I’m working on computing the score matching objective for a softcore potential, and I’m running into performance issues when calculating the second-order gradients (i.e., the divergence of the gradient field).

Here’s a simplified example of what I’m doing:

def minimal_test(x):
    xi = x[:, 0, :]
    xj = x[:, 1, :]
    diff = xi - xj
    r = torch.sqrt(torch.sum(diff ** 2, dim=-1) + 1e-10)
    sigma = torch.exp(torch.tensor(0.15))
    k = torch.sigmoid(torch.tensor(0.5))
    phi = torch.pow(sigma / r, 2 / k)
    
    energy = phi.sum(dim=-1)
    return -energy

x_t = torch.tensor([[[0.4806, -0.5267], [0.5513, 0.6484]]], requires_grad=True)  # Shape: (B, N, D)

def psi(x_t):
    output = minimal_test(x_t)
    gradients = torch.autograd.grad(
        outputs=output, inputs=x_t, grad_outputs=torch.ones_like(output),
        retain_graph=True, create_graph=True,
    )[0]
    return gradients

gradients = psi(x_t)

# Compute divergence via second-order derivatives (inefficient!)
divergence = torch.zeros(x_t.shape[0], x_t.shape[1])
for d in range(x_t.shape[-1]):
    for i in range(x_t.shape[-2]):
        second_grad = torch.autograd.grad(
            gradients[:, i, d].sum(), x_t, create_graph=True)[0][:, i, d]  # shape: (B,)
        divergence[:, i] += second_grad

print("Second Gradients (autograd per input):", divergence)

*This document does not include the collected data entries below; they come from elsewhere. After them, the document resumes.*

theorem launch_resultInv {gs : List Stage} {s : State} (hne : gs ≠ []) (halone : gs.all Stage.alone = true)
    (hr : s.ready = true) (h : s.ResultInv) : (launch gs s).ResultInv := by
  have hcalled : State.ResultInv { s with call := some gs, sub := .start } :=
    { shape := h.shape, posted := fun _ => h.posted (.inl hr), running := fun _ hc => by simp at hc,
      cleared := fun _ hc => by simp at hc, alone := fun gs' hgs => by cases hgs; exact ⟨hne, halone, rfl⟩ }
  exact (SameResults.ranAlone (.refl _) (launch_ranAlone halone s)).resultInv hcalled (by simp)

/-- Settles O56: a host command has fresh results until it closes, the test that completes it writes the UID that goes
with its status, and a single operation writes none. -/
theorem resultInvariantKept : Obligations.ResultInvariantKept := by
  intro s t hs hstep
  have h : t.ResultInv := step_keeps (P := State.ResultInv) (fun u _ => hwReset_resultInv u)
    (fun c u _ _ => accept_resultInv c u) (fun _ _ hne halone hr hu => launch_resultInv hne halone hr hu)
    (fun u hr hu => (event_move u).resultInv hr hu) hstep hs
  exact ⟨h, fun hr => hostView_of_busy t hr⟩

end Sys2Proof.Machine
end

section
/-! Proofs: `COARSE` goes with the step (10_state.md R30, R31). -/

namespace Sys2Proof.Machine

/-! ### `COARSE` and the order of the steps -/

/-- `COARSE` when a step has passed (R31): the step after it has this value. -/
def coarseNext : StepLabel → Coarse
  | .radClear => .csRadioOn
  | .reqaSend => .csReqaSent
  | .ac1Send => .csAc1Sent
  | .ac2Send => .csAc2Sent
  | l => coarseAt l

/-- `COARSE` after an operation's test, from the value `k` before: a frame that R31 names moves it when the test passes,
and a UID when the command is complete with it. -/
def coarseAfter (p : Post) (r : PostRes) (k : Coarse) : Coarse :=
  match r, p with
  | .finish .stUid4, _ => .csSelected4
  | .finish .stUid7, _ => .csSelected7
  | .ok, .coarse k' | .okState _, .coarse k' | .stop, .coarse k' => k'
  | _, _ => k

theorem coarseAt_nextStep {cmd : BitVec 3} {l l' : StepLabel} (h : nextStep cmd l = some l') :
    coarseAt l' = coarseNext l := by
  rcases nextStep_cases h with ⟨-, hl⟩ | ⟨-, hl⟩ | ⟨-, hl⟩ <;> cases l <;> cases hl <;> rfl

/-- Every step that follows another is a step of the command. -/
theorem stepOfCommand_nextStep {cmd : BitVec 3} {l l' : StepLabel} (h : nextStep cmd l = some l') :
    stepOfCommand cmd l' = true := by
  rcases nextStep_cases h with ⟨rfl, hl⟩ | ⟨rfl, hl⟩ | ⟨rfl, hl⟩ <;> cases l <;> cases hl <;> rfl

/-- The last step of a command leaves `COARSE`, unless its test writes a UID. -/
theorem coarseNext_last {cmd : BitVec 3} {l : StepLabel} (hc : cmd = 0 ∨ cmd = 1 ∨ cmd = 5)
    (hplace : stepOfCommand cmd l = true) (h : nextStep cmd l = none) : coarseNext l = coarseAt l := by
  cases l
  case radClear | reqaSend | ac1Send | ac2Send =>
    rcases hc with rfl | rfl | rfl
    · cases hplace
    · cases hplace
    · cases h
  all_goals rfl

theorem coarseNext_eq (c : Cfg) (cb : CascadeBuffer) (cmd : BitVec 3) (l : StepLabel) :
    coarseNext l = coarseAfter (stageOf c cb cmd l).post .ok (coarseAt l) := by
  cases l <;> rfl

theorem stepOfCommand_firstStep {c : BitVec 3} {l : StepLabel} (h : firstStep c = some l) :
    stepOfCommand c l = true ∧ coarseAt l = .csReset := by
  rcases firstStep_cases h with ⟨rfl, rfl⟩ | ⟨hc, rfl⟩ | ⟨hc, rfl⟩
  · exact ⟨rfl, rfl⟩
  · rcases hc with rfl | rfl <;> exact ⟨rfl, rfl⟩
  · rcases hc with rfl | rfl | rfl <;> exact ⟨rfl, rfl⟩

/-- A command with no first step, a reserved one, stands at no step. -/
theorem stepOfCommand_reserved {c : BitVec 3} (h : firstStep c = none) : stepOfCommand c .noStep = true := by
  revert h
  revert c
  decide

theorem postState_coarse (p : Post) (s : State) :
    (postState p s).coarse = coarseAfter p (postRes p (postState p s)) s.coarse := by
  cases p
  case countSelect =>
    by_cases hc : rxCount s.cfg (fromLe32 s.rxbuf) = 0
    · obtain ⟨hs, hr⟩ := post_countSelect_zero s hc
      rw [hr, hs]; rfl
    · obtain ⟨hs, hr⟩ := post_countSelect_nonzero s hc
      rw [hr, hs]; rfl
  case sakDecide =>
    cases hc : cascadeContinues s.cfg (byteAt s.rxbuf 0) with
    | false =>
      obtain ⟨hs, hr⟩ := post_sakDecide_last s hc
      rw [hr, hs]; rfl
    | true =>
      obtain ⟨hs, hr⟩ := post_sakDecide_cascade s hc
      rw [hr, hs]; split <;> rfl
  case level2Done =>
    cases hc : s.cfg.bccCheck && !(s.cb.setL2 s.rxbuf).l2Ok with
    | false =>
      obtain ⟨hs, hr⟩ := post_level2Done_ok s hc
      rw [hr, hs]; rfl
    | true =>
      obtain ⟨hs, hr⟩ := post_level2Done_bad s hc
      rw [hr, hs]; rfl
  case check | pollState | irqBit b | countIs | countStop | level1 | level2 =>
    simp only [postRes]; split <;> rfl
  all_goals rfl

/-! ### Moving from stage to stage -/

/-- A host command stands at a step of its own; if it resets `COARSE`, that has the value `k`. -/
structure State.Stands (s : State) (k : Coarse) : Prop where
  call : s.call = none
  place : stepOfCommand s.cmd s.stepLbl = true
  coarse : s.cmd = 0 ∨ s.cmd = 1 ∨ s.cmd = 5 → s.coarse = k

theorem State.Stands.congr {s u : State} {k : Coarse} (h : s.Stands k) (hu : u.sequence = s.sequence) :
    u.Stands k := by
  simp only [State.sequence, Prod.mk.injEq] at hu
  obtain ⟨-, hcall, hcmd, hlbl, hcoarse⟩ := hu
  exact ⟨hcall.trans h.call, by rw [hcmd, hlbl]; exact h.place, by rw [hcmd, hcoarse]; exact h.coarse⟩

theorem State.Stands.coarseInv {s : State} (h : s.Stands (coarseIn s)) : s.CoarseInv :=
  ⟨fun _ _ => h.place, fun _ _ => h.coarse⟩

theorem State.Stands.advance {s : State} (h : s.Stands (coarseNext s.stepLbl)) : (advance s).CoarseInv := by
  unfold Machine.advance
  split
  · next l hl =>
    obtain ⟨t, tx, n, he⟩ := enterStep_eq l s
    rw [he]
    exact State.Stands.coarseInv
      ⟨h.call, stepOfCommand_nextStep hl, fun hc => (h.coarse hc).trans (coarseAt_nextStep hl).symm⟩
  · next hl =>
    exact State.Stands.coarseInv
      ⟨h.call, h.place, fun hc => (h.coarse hc).trans (coarseNext_last hc h.place hl)⟩

theorem State.Stands.nextStage {s : State} (h : s.Stands (coarseNext s.stepLbl)) : (nextStage s).CoarseInv := by
  simp only [Machine.nextStage, h.call]
  exact h.advance
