/-- One channel on the logic side: lane hub and owner (R20 to R26, R48, R49, R57 to R81, R101 to R108, R125). -/
structure Chan where
  demand : Demand := {}
  sample : Sample := {}
  quality : Quality := .bad
  /-- consecutive republished, bad or missing, and good input frames (R48) -/
  staleRun : Nat := 0
  badRun : Nat := 0
  goodRun : Nat := 0
  /-- frames counted on this lane, and the numbers of the bad ones among the last 2^20 (R49) -/
  winFrames : Nat := 0
  badAt : List Nat := []
  laneBadIn : Nat := 0
  laneBadOut : Nat := 0
  /-- SEQ of the output frame sent last, and the one the next input frame should echo (R47) -/
  sent : Option (BitVec 8) := none
  expectEcho : Option (BitVec 8) := none
  diag : BitVec 32 := 0
  diagLatch : BitVec 32 := 0
  crossPartner : BitVec 8 := 0xFF
  edgeTotal : Nat := 0
  /-- stamp of the latch at which INPUT last changed (R291, R317) -/
  inputStamp : Int := 0
  /-- HOLD_REQ set until the owner writes (R75) -/
  holdReq : Bool := false
  /-- SAF override (R23) and PERMIT with its refresh stamp (R279) -/
  safOff : Bool := false
  permit : Bool := false
  permitStamp : Ns := 0
  /-- mode or owner changed: off until the new owner writes (R78) -/
  fresh : Bool := false
  /-- mode or owner changed in the change under way (R77) -/
  swapped : Bool := false
  /-- output values finished after the cut-off of their tick, with the instant they were done: on, value, FAIL_SIG (R27) -/
  late : List (Ns × Bool × Option Rat × Bool) := []
  /-- PSTOP substitute in force (R150) -/
  pstopSubst : Bool := false
  /-- station substitute in force for a RING-owned output (R347) -/
  ringSubst : Bool := false
  /-- demand in force at the last change and the clock time its readback is due (R67) -/
  rbOn : Bool := false
  rbDue : Option Ns := none
  /-- SHORT_TO_LPLUS set since; OUT_RB reads 0 since (R68) -/
  shortSince : Option Ns := none
  rbLowSince : Option Ns := none
  /-- the next output frame carries OFF_PULSE (R65) -/
  pulseReq : Bool := false
  /-- the own off-pulse of this round was seen on the own readback (R65 to R68) -/
  pulseSeenOwn : Bool := false
  /-- the partner's slot was seen in this round (R68) -/
  crossSeen : Bool := false
  /-- the output frame built for the next tick, and the one sent in this tick (R27) -/
  frame : BitVec 256 := 0
  /-- AO/AI (R101 to R108, R125) -/
  filt : Option Rat := none
  /-- memory of the 25 Hz low-pass: output and its rate (R101) -/
  lp : Option (Rat × Rat) := none
  filtStamp : Int := 0
  engValue : Rat := 0
  lastGoodValue : Option Rat := none
  /-- in a failure band since, outside both since (R103) -/
  bandSince : Option Ns := none
  outsideSince : Option Ns := none
  cutActive : Bool := false
  clamped : Bool := false
  badDemand : Nat := 0
  actual : Rat := 0
  outCode : BitVec 16 := 0
  outFail : Bool := false
  /-- signed shortfall in 0.4 µA units (R96, R125) -/
  shortfall : Int := 0
  /-- sample stamps since which the shortfall is above 0.1 mA, at or below 0.05 mA (R96) -/
  shortfallSince : Option Int := none
  shortfallOkSince : Option Int := none
  /-- last output change of R90: COMPLIANCE is not raised for 2 ms (R97) -/
  outChanged : Option Ns := none
  cal : Cal := {}
deriving DecidableEq, Repr

/-- HART modem states (R124). -/
inductive HartState where
  | disabled | idle | waitGap | tx | waitResp | rx
deriving DecidableEq, Repr

/-- A HART request, waiting or on the wire (R118 to R121). -/
structure HartReq where
  org : Origin
  obj : Bytes
  attempts : Nat := 0
  /-- an attempt drew a response that was bad (R121) -/
  drewBad : Bool := false
deriving DecidableEq, Repr

/-- A stored burst frame (R123). -/
structure Burst where
  cmd : BitVec 8
  stamp : Int
  bytes : Bytes
deriving DecidableEq, Repr

/-- The HART object of a channel (R116 to R124). -/
structure Hart where
  state : HartState := .disabled
  waiting : List HartReq := []
  active : Option HartReq := none
  /-- CARRIER_DETECT, and since when it is clear (R117) -/
  carrier : Bool := false
  clearSince : Ns := 0
  /-- characters of the message not yet handed to the cell, the first of them still to come, and frames to leave out before the
  next one (R116) -/
  txQueue : Bytes := []
  txFirst : Bool := false
  txGap : Nat := 0
  /-- TX_READY and TX_ACTIVE of the last input frame (R116) -/
  txReady : Bool := false
  txActive : Bool := false
  /-- end of the last transmitted character (R117) -/
  txEnd : Option Ns := none
  /-- a received character since then had a parity or framing error (R116, R121) -/
  rxErr : Bool := false
  bursting : Bool := false
  lastBurst : Option Int := none
  lastBurstAt : Ns := 0
  bursts : List Burst := []
  requests : Nat := 0
  done : Nat := 0
  refused : Nat := 0
  noResponse : Nat := 0
  badFrame : Nat := 0
  retries : Nat := 0
  stored : Nat := 0
  burstsBad : Nat := 0
deriving DecidableEq, Repr

/-- One group on the logic side (R50, R76 to R82). -/
structure Group where
  /-- GROUP_CONFIG object in force, 544 bytes, none while unconfigured (R82) -/
  cfg : Option Bytes := none
  epoch : BitVec 6 := 0
  change : Option GroupChange := none
  /-- group output frame built for the next tick, and its SEQ -/
  frame : BitVec 256 := 0
  /-- consecutive bad and good group input frames (R50) -/
  badRun : Nat := 0
  goodRun : Nat := 0
  /-- frames counted on the group lane, the numbers of the bad ones among the last 2^20, and whether it was over the threshold
  before (R49) -/
  winFrames : Nat := 0
  badAt : List Nat := []
  degraded : Bool := false
  /-- SEQ of the group output frame sent last, and the one the next group input frame should echo (R47) -/
  sent : Option (BitVec 8) := none
  expectEcho : Option (BitVec 8) := none
  laneFailed : Bool := false
  supply : Supply := .unknown
  lplusV : BitVec 16 := 0
  groupI : BitVec 16 := 0
  groupAvg : Nat := 0
  disc : BitVec 2 := 0
  cause : DiscCause := .none
  /-- SAF's disconnect command (R44) and the safety function it is for -/
  discCmd : Bool := false
  discFor : Option (Fin 48) := none
  gfeTemp : BitVec 8 := 0
  cfgCrc : BitVec 32 := 0
  cfgHeld : Bool := false
  overload : Bool := false
  silentSeen : Bool := false
  lastChunkAck : BitVec 6 := 0
  /-- the group's outputs stay at substitute after a failed transfer (R79) -/
  stuckSubst : Bool := false
  /-- the group receives lane frames (R525) -/
  served : Bool := true
deriving DecidableEq, Repr

/-- One characteristic table (R109, R126). -/
structure CharTab where
  obj : Bytes
  stamp : Int
deriving DecidableEq, Repr

end Sys2Proof.Machine
end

The issue is that this per-element loop over i and d is very slow, especially when scaling up to more particles or higher dimensions. I tried using vmap, but couldn’t make it work due to the indexing gradients[:, i, d], which seems to break batching.

Is there any cleaner or more efficient way to compute this divergence without having to loop over each element individually?

Thanks in advance for any help or pointers!

If I understand correctly you are computing the trace of the hessian (aka the laplacian)? There is a function for computing the hessian.
Since you only need the elements on the diagonal this might compute a lot of elements you don’t need but I still think there might be a chance that this is faster?
Efficient implementations (using vmap to handle vectorization) following that idea have also been discussed here.

If this is still too inefficient (and this might be a moonshot) there are methods for estimating the trace of the hessian but they are more involved.

hope that helps